Users: 1M - 100M nodes
Products: 10K - 100K nodes
Offers: 100 - 1K active nodes
Total Nodes: ~1M - 100M (dominated by Users)

Relationship Counts (Projected)

PURCHASED: 10M - 10B relationships (10-100 purchases per user avg)
SIMILAR_TO: 100K - 10M relationships (sparse product similarity graph)
ELIGIBLE: 100M - 10B relationships (many users × many offers)
APPLIES_TO: 1K - 100K relationships (offers × applicable products)
Total Relationships: ~10M - 20B+

Storage Estimates

Small scale (1M users): ~10GB
Medium scale (10M users): ~100GB
Large scale (100M users): ~1TB+

2. Query Performance Analysis

2.1 Repurchase Prediction Query ✅ EXCELLENT

Query: GetRepurchasePredictions (lines 183-200)

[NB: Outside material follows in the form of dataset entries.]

-- ==== Sys2Proof/Machine/Operands.lean ====
section
/-! DEFINITION. The one operand form: a whole binary64 pattern (30_encoding.md R30 to R32, R39), its fields, class and
exact value. -/

namespace Sys2Proof.Machine

/-- `s = b[63]` (30_encoding.md R30). -/
def signBit (p : B64) : Bool := p.extractLsb 63 63 == 1#1

/-- `E = uint(b[62:52])` (30_encoding.md R30). -/
def expField (p : B64) : Nat := (p.extractLsb 62 52).toNat

/-- `F = uint(b[51:0])` (30_encoding.md R30). -/
def fracField (p : B64) : Nat := (p.extractLsb 51 0).toNat

/-- `fields(b) -> (s, E, F)` (40_exponent_extractor.md R51). -/
def fields (p : B64) : Bool × Nat × Nat := (signBit p, expField p, fracField p)

/-- The classes of a pattern (30_encoding.md R31). -/
inductive FpClass where
  | zero
  | subnormal
  | normal
  | infinity
  | nan
deriving DecidableEq, Repr

/-- `class(b)` (40_exponent_extractor.md R51, 30_encoding.md R31). -/
def classOf (p : B64) : FpClass :=
  if expField p = 0 then
    if fracField p = 0 then .zero else .subnormal
  else if expField p = 2047 then
    if fracField p = 0 then .infinity else .nan
  else .normal

/-- `finite(b)` is `E ≠ 2047` (40_exponent_extractor.md R51). -/
def finite (p : B64) : Bool := expField p != 2047

/-- `iszero(b)` is `E = 0 and F = 0` (40_exponent_extractor.md R51). -/
def iszero (p : B64) : Bool := expField p == 0 && fracField p == 0

/-- `neg(b)` is `s = 1` (40_exponent_extractor.md R51). -/
def neg (p : B64) : Bool := signBit p

/-- `(−1)^s` as a rational. -/
def signOf (s : Bool) : ℚ := if s then -1 else 1

/-- `val(b)` of a finite pattern (30_encoding.md R32), as the exact rational. No operation uses it: it is what the
claims are stated in. For an infinity or a NaN the number it gives means nothing (log 6). -/
def val (p : B64) : ℚ :=
  if expField p = 0 then signOf (signBit p) * (fracField p : ℚ) * (2 : ℚ) ^ (-1074 : ℤ)
  else signOf (signBit p) * ((2 ^ 52 + fracField p : ℕ) : ℚ) * (2 : ℚ) ^ ((expField p : ℤ) - 1075)

end Sys2Proof.Machine
end

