-- ==== Sys2Proof/Machine/Flags.lean ====
section
/-! DEFINITION. The status output, the only flag-like output of the block (10_state.md R15). -/

namespace Sys2Proof.Machine

/-- The error kinds (30_encoding.md R36, 60_exceptions.md R125). Code 6 is never produced and has no constructor
(93_implementation_defined.md U8). -/
inductive ErrorKind where
  /-- raised by `ENC` and `DRND` -/
  | invalidUncertainty
  /-- raised by `ENC` -/
  | invalidMagnitude
  /-- raised by `DEC` and `DRND` -/
  | zeroOrNonFiniteSignificantValue
  /-- raised by `ENC`, `DEC` and `DRND` -/
  | rangeOverflow
  /-- raised by `ENC` -/
  | unrepresentableResult
  /-- raised by the reserved code -/
  | illegalOperation
deriving DecidableEq, Repr

/-- Status code `OK` (30_encoding.md R36). -/
def statusOK : StatusCode := 0b000#3

/-- The numbering of the error kinds (30_encoding.md R36). -/
def codeOf : ErrorKind → StatusCode
  | .invalidUncertainty => 0b001#3
  | .invalidMagnitude => 0b010#3
  | .zeroOrNonFiniteSignificantValue => 0b011#3
  | .rangeOverflow => 0b100#3
  | .unrepresentableResult => 0b101#3
  | .illegalOperation => 0b111#3

end Sys2Proof.Machine
end

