/-- Row E7 (`k = 20`, negative), the least tie `k = 1` (row E33), and `x = −0` (row E3). -/
theorem witness_EncodeTieGoesAwayFromZero :
    (exec (.enc 0xBFE4000000000000#64 0x3FA999999999999A#64) State.reset =
        .next (encAfter 0xBFE4000000000000#64 0x3FA999999999999A#64) ∧
      (encAfter 0xBFE4000000000000#64 0x3FA999999999999A#64).status = 0 ∧ 1 ≤ 20 ∧
      |val 0xBFE4000000000000#64| = (20 : ℕ) * deltaOf (val 0x3FA999999999999A#64)) ∧
    (exec (.enc 0x7FE0000000000000#64 0x7FE0000000000000#64) State.reset =
        .next (encAfter 0x7FE0000000000000#64 0x7FE0000000000000#64) ∧
      (encAfter 0x7FE0000000000000#64 0x7FE0000000000000#64).status = 0 ∧
      |val 0x7FE0000000000000#64| = (1 : ℕ) * deltaOf (val 0x7FE0000000000000#64)) ∧
    (exec (.enc 0x8000000000000000#64 0x3FA999999999999A#64) State.reset =
        .next (encAfter 0x8000000000000000#64 0x3FA999999999999A#64) ∧
      (encAfter 0x8000000000000000#64 0x3FA999999999999A#64).status = 0 ∧ val 0x8000000000000000#64 = 0) :=
  ⟨⟨rfl, by decide +kernel, by decide, by decide +kernel⟩, ⟨rfl, by decide +kernel, by decide +kernel⟩,
    rfl, by decide +kernel, by decide +kernel⟩

/-- The least and the greatest uncertainty of the second clause (rows E25, E32); a success and a failure of the third
(vector V1 and row E1, row E18). -/
theorem witness_EncodeReflectsSign :
    (finite 0x0000000000000002#64 = true ∧ 0 < val 0x0000000000000002#64 ∧
      -1073 ≤ Int.log 2 (val 0x0000000000000002#64)) ∧
    (finite 0x7FEFFFFFFFFFFFFF#64 = true ∧ 0 < val 0x7FEFFFFFFFFFFFFF#64 ∧
      -1073 ≤ Int.log 2 (val 0x7FEFFFFFFFFFFFFF#64)) ∧
    (finite 0x3FE4F0307F23CC8E#64 = true ∧ iszero 0x3FE4F0307F23CC8E#64 = false ∧ type_of% encOk ∧
      exec (.enc (0x3FE4F0307F23CC8E#64 ^^^ 0x8000000000000000#64) 0x3FA999999999999A#64) State.reset =
        .next (encAfter (0x3FE4F0307F23CC8E#64 ^^^ 0x8000000000000000#64) 0x3FA999999999999A#64)) ∧
    (finite 0x3FF0000000000000#64 = true ∧ iszero 0x3FF0000000000000#64 = false ∧
      exec (.enc 0x3FF0000000000000#64 0x3CB0000000000000#64) State.reset =
        .next (encAfter 0x3FF0000000000000#64 0x3CB0000000000000#64) ∧
      exec (.enc (0x3FF0000000000000#64 ^^^ 0x8000000000000000#64) 0x3CB0000000000000#64) State.reset =
        .next (encAfter (0x3FF0000000000000#64 ^^^ 0x8000000000000000#64) 0x3CB0000000000000#64)) :=
  ⟨by decide +kernel, by decide +kernel, ⟨by decide +kernel, by decide +kernel, encOk, rfl⟩,
    by decide +kernel, by decide +kernel, rfl, rfl⟩

/-- Vector V1 and its decoding (vector V2). -/
theorem witness_EncodePostconditions :
    type_of% encOk ∧
    exec (.dec (encAfter 0x3FE4F0307F23CC8E#64 0x3FA999999999999A#64).r0 5)
        (encAfter 0x3FE4F0307F23CC8E#64 0x3FA999999999999A#64) =
      .next ((encAfter 0x3FE4F0307F23CC8E#64 0x3FA999999999999A#64).answer
        (dec (encAfter 0x3FE4F0307F23CC8E#64 0x3FA999999999999A#64).r0)) ∧
    ((encAfter 0x3FE4F0307F23CC8E#64 0x3FA999999999999A#64).answer
        (dec (encAfter 0x3FE4F0307F23CC8E#64 0x3FA999999999999A#64).r0)).status = 0 := ⟨encOk, rfl, by decide +kernel⟩

/-- Row E8, `41 · 2^−6` with `δ = 2^−5`, for the first clause; row DV18 for the second. -/
theorem witness_EncodeKeepsSignificantValues :
    (finite 0x3FE4800000000000#64 = true ∧ finite 0x3FA999999999999A#64 = true ∧ 0 < val 0x3FA999999999999A#64 ∧
      oddMultipleOf (val 0x3FE4800000000000#64) (deltaOf (val 0x3FA999999999999A#64) / 2)) ∧
    exec (.dec 0x8000000000000001#64 5) State.reset = .next (decAfter 0x8000000000000001#64) ∧
    (decAfter 0x8000000000000001#64).status = 0 :=
  ⟨⟨by decide +kernel, by decide +kernel, by decide +kernel, 41, by decide, by decide +kernel⟩, rfl, by decide +kernel⟩

theorem witness_EncodeIsIdempotentOnItsResult :
    type_of% encOk ∧
    exec (.enc (encAfter 0x3FE4F0307F23CC8E#64 0x3FA999999999999A#64).r0 0x3FA999999999999A#64)
        (encAfter 0x3FE4F0307F23CC8E#64 0x3FA999999999999A#64) =
      .next (encAfter 0x3FE4F0307F23CC8E#64 0x3FA999999999999A#64) :=
  ⟨encOk, congrArg Host.Outcome.next (by decide +kernel)⟩

/-- Row E1 and vector V1: `x < x'`. -/
theorem witness_EncodeMonotoneForOneUncertainty :
    exec (.enc 0xBFE4F0307F23CC8E#64 0x3FA999999999999A#64) State.reset =
      .next (encAfter 0xBFE4F0307F23CC8E#64 0x3FA999999999999A#64) ∧
    (encAfter 0xBFE4F0307F23CC8E#64 0x3FA999999999999A#64).status = 0 ∧ type_of% encOk ∧
    val 0xBFE4F0307F23CC8E#64 ≤ val 0x3FE4F0307F23CC8E#64 := ⟨rfl, by decide +kernel, encOk, by decide +kernel⟩

/-- Vector V1, and row E32, where `|x| < δ`. -/
theorem witness_EncodeStepsAreBinary64 :
    type_of% encOk ∧
    exec (.enc 0x3FF0000000000000#64 0x7FEFFFFFFFFFFFFF#64) State.reset =
      .next (encAfter 0x3FF0000000000000#64 0x7FEFFFFFFFFFFFFF#64) ∧
    (encAfter 0x3FF0000000000000#64 0x7FEFFFFFFFFFFFFF#64).status = 0 := ⟨encOk, rfl, by decide +kernel⟩

/-- The ends of the domain: `2^−1074` (row DV17), `−1` (row DV3), `2^1022`, the greatest `δ` (row DV15), and
`2^1023 + 2^971` (row DV13). -/
theorem witness_DecodeReturnsDeltaAndInterval :
    (finite 0x0000000000000001#64 = true ∧ 1 % 2 = 1 ∧ |val 0x0000000000000001#64| = (1 : ℕ) * 2 ^ (-1074 : ℤ) ∧
      (((1 : ℕ) : ℚ) + 1) * 2 ^ (-1074 : ℤ) ≤ maxfVal) ∧
    (finite 0xBFF0000000000000#64 = true ∧ |val 0xBFF0000000000000#64| = (1 : ℕ) * 2 ^ (0 : ℤ) ∧
      (((1 : ℕ) : ℚ) + 1) * 2 ^ (0 : ℤ) ≤ maxfVal) ∧
    (finite 0x7FD0000000000000#64 = true ∧ |val 0x7FD0000000000000#64| = (1 : ℕ) * 2 ^ (1022 : ℤ) ∧
      (((1 : ℕ) : ℚ) + 1) * 2 ^ (1022 : ℤ) ≤ maxfVal) ∧
    (finite 0x7FE0000000000001#64 = true ∧ (2 ^ 52 + 1) % 2 = 1 ∧
      |val 0x7FE0000000000001#64| = (2 ^ 52 + 1 : ℕ) * 2 ^ (971 : ℤ) ∧
      (((2 ^ 52 + 1 : ℕ) : ℚ) + 1) * 2 ^ (971 : ℤ) ≤ maxfVal) := by decide +kernel

/-- Rows DV29, DV30, DV11 (`i = 1023`), DV9 (`i = 971`) and DV13: every status, at both ends of the range of `i`. -/
theorem witness_DecodeStatusClosedForm :
    (exec (.dec 0x8000000000000000#64 5) State.reset = .next (decAfter 0x8000000000000000#64) ∧
      (decAfter 0x8000000000000000#64).status = 3) ∧
    (decAfter 0x7FF0000000000000#64).status = 3 ∧
    ((decAfter 0x7FE0000000000000#64).status = 4 ∧ |val 0x7FE0000000000000#64| = 2 ^ 1024 - 2 ^ 1023) ∧
    ((decAfter 0x7FEFFFFFFFFFFFFF#64).status = 4 ∧ |val 0x7FEFFFFFFFFFFFFF#64| = 2 ^ 1024 - 2 ^ 971) ∧
    (decAfter 0x7FE0000000000001#64).status = 0 :=
  ⟨⟨rfl, by decide +kernel⟩, by decide +kernel, by decide +kernel, by decide +kernel, by decide +kernel⟩

/-- Rows DV11 (`k = 52`: a zero fraction) and DV10 (`k = 0`: a fraction of ones). -/
theorem witness_DecodeOverflowPatterns :
    (exec (.dec 0x7FE0000000000000#64 5) State.reset = .next (decAfter 0x7FE0000000000000#64) ∧
      expField 0x7FE0000000000000#64 = 2046 ∧ fracField 0x7FE0000000000000#64 = 2 ^ 52 - 2 ^ 52) ∧
    (exec (.dec 0xFFEFFFFFFFFFFFFF#64 5) State.reset = .next (decAfter 0xFFEFFFFFFFFFFFFF#64) ∧
      expField 0xFFEFFFFFFFFFFFFF#64 = 2046 ∧ fracField 0xFFEFFFFFFFFFFFFF#64 = 2 ^ 52 - 2 ^ 0) :=
  ⟨⟨rfl, by decide +kernel, by decide +kernel⟩, rfl, by decide +kernel, by decide +kernel⟩

theorem witness_DecodeIgnoresSecondOperand : (ports 0b01#2 1 2).op = 0b01#2 := rfl

/-- Rows DV2 and DV3. -/
theorem witness_DecodeReflectsSign :
    exec (.dec 0x3FF0000000000000#64 5) State.reset = .next (decAfter 0x3FF0000000000000#64) ∧
    exec (.dec (0x3FF0000000000000#64 ^^^ 0x8000000000000000#64) 5) State.reset =
      .next (decAfter (0x3FF0000000000000#64 ^^^ 0x8000000000000000#64)) := ⟨rfl, rfl⟩

/-- Rows DV25 (no encoder's result in intent) and DV17. -/
theorem witness_DecodePostconditions :
    (exec (.dec 0x3FB999999999999A#64 5) State.reset = .next (decAfter 0x3FB999999999999A#64) ∧
      (decAfter 0x3FB999999999999A#64).status = 0) ∧
    (exec (.dec 0x0000000000000001#64 5) State.reset = .next (decAfter 0x0000000000000001#64) ∧
      (decAfter 0x0000000000000001#64).status = 0) := ⟨⟨rfl, by decide +kernel⟩, rfl, by decide +kernel⟩

/-- Vector V1, decoded (vector V2); row E36, whose decoding fails (row DV10). -/
theorem witness_DecodeInvertsEncode :
    (type_of% encOk ∧ (decAfter (encAfter 0x3FE4F0307F23CC8E#64 0x3FA999999999999A#64).r0).status = 0) ∧
    (type_of% encOkGreatest ∧ (decAfter (encAfter 0xFFEFFFFFFFFFFFFF#64 0x7CB0000000000000#64).r0).status ≠ 0) :=
  ⟨⟨encOk, by decide +kernel⟩, encOkGreatest, by decide +kernel⟩

/-- Row E18. -/
theorem witness_UncheckedFailureSurfacesAtDecode :
    exec (.enc 0x3FF0000000000000#64 0x3CB0000000000000#64) State.reset =
      .next (encAfter 0x3FF0000000000000#64 0x3CB0000000000000#64) ∧
    (encAfter 0x3FF0000000000000#64 0x3CB0000000000000#64).usable = false := ⟨rfl, by decide +kernel⟩

/-- The ends of the domain: row Z33 (`j = −1074`) and row Z39 (`j = 1022`). -/
theorem witness_RoundReturnsNearestDecimal :
    (finite 0x8000000000000001#64 = true ∧ 1 % 2 = 1 ∧ |val 0x8000000000000001#64| = (1 : ℕ) * 2 ^ (-1074 : ℤ) ∧
      (-1074 : ℤ) ≤ 1022 ∧ finite 0x0000000000000002#64 = true ∧ val 0x0000000000000002#64 = 2 ^ ((-1074 : ℤ) + 1)) ∧
    (finite 0x7FE8000000000000#64 = true ∧ 3 % 2 = 1 ∧ |val 0x7FE8000000000000#64| = (3 : ℕ) * 2 ^ (1022 : ℤ) ∧
      (1022 : ℤ) ≤ 1022 ∧ finite 0x7FE0000000000000#64 = true ∧ val 0x7FE0000000000000#64 = 2 ^ ((1022 : ℤ) + 1)) := by
  decide +kernel

/-- Rows Z49, Z51, Z42, Z44 and Z1: every status. -/
theorem witness_RoundStatusClosedForm :
    (exec (.drnd 0x0000000000000000#64 0x3FA0000000000000#64) State.reset =
        .next (drndAfter 0x0000000000000000#64 0x3FA0000000000000#64) ∧
      (drndAfter 0x0000000000000000#64 0x3FA0000000000000#64).status = 3) ∧
    (drndAfter 0x7FF0000000000000#64 0x3FA0000000000000#64).status = 3 ∧
    (drndAfter 0xFFE0000000000000#64 0).status = 4 ∧
    (drndAfter 0x3FE4800000000000#64 0x3FA999999999999A#64).status = 1 ∧
    (drndAfter 0x3FE4800000000000#64 0x3FA0000000000000#64).status = 0 :=
  ⟨⟨rfl, by decide +kernel⟩, by decide +kernel, by decide +kernel, by decide +kernel, by decide +kernel⟩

MATCH (u:User {user_id: $user_id})-[bp:PURCHASED]->(p:Product)
WHERE bp.last >= datetime() - duration({days: $lookback_days})
  AND bp.times >= $min_intervals
  AND bp.avg_interval_days > 0
WITH p, bp,
     bp.last + duration({days: toInteger(bp.avg_interval_days)}) AS next_expected_date
RETURN p.product_id, p.name, bp.last, bp.avg_interval_days,
       next_expected_date, bp.times, bp.times - 1
ORDER BY next_expected_date ASC
LIMIT $limitN

Complexity Analysis:

Time Complexity: O(P) where P = products purchased by user
Index Usage: user_id_unique constraint (indexed lookup)
Traversal Pattern: Single-hop from User → PURCHASED → Product
Filtering: On relationship properties (pre-computed values)

Scalability Assessment:

Metric	Small (10 purchases)	Medium (100 purchases)	Large (1000 purchases)
Query Time	`<5ms`	`<10ms`	`<50ms`
Scaling Factor	O(1) effectively	O(1) effectively	O(1) effectively

Why It Scales:

✅ Pre-computed intervals: avg_interval_days stored on relationships
✅ User-scoped: Query starts with unique user lookup (indexed)
✅ Bounded result: Limited by user’s purchase history
✅ Simple traversal: Single relationship type, no graph expansion
✅ Minimal computation: Just date arithmetic on relationship properties

Bottlenecks: ⚠️ NONE for typical use cases

Even power users with 1000s of purchases will see <100ms response times
Scales linearly with individual user purchase history (typically bounded)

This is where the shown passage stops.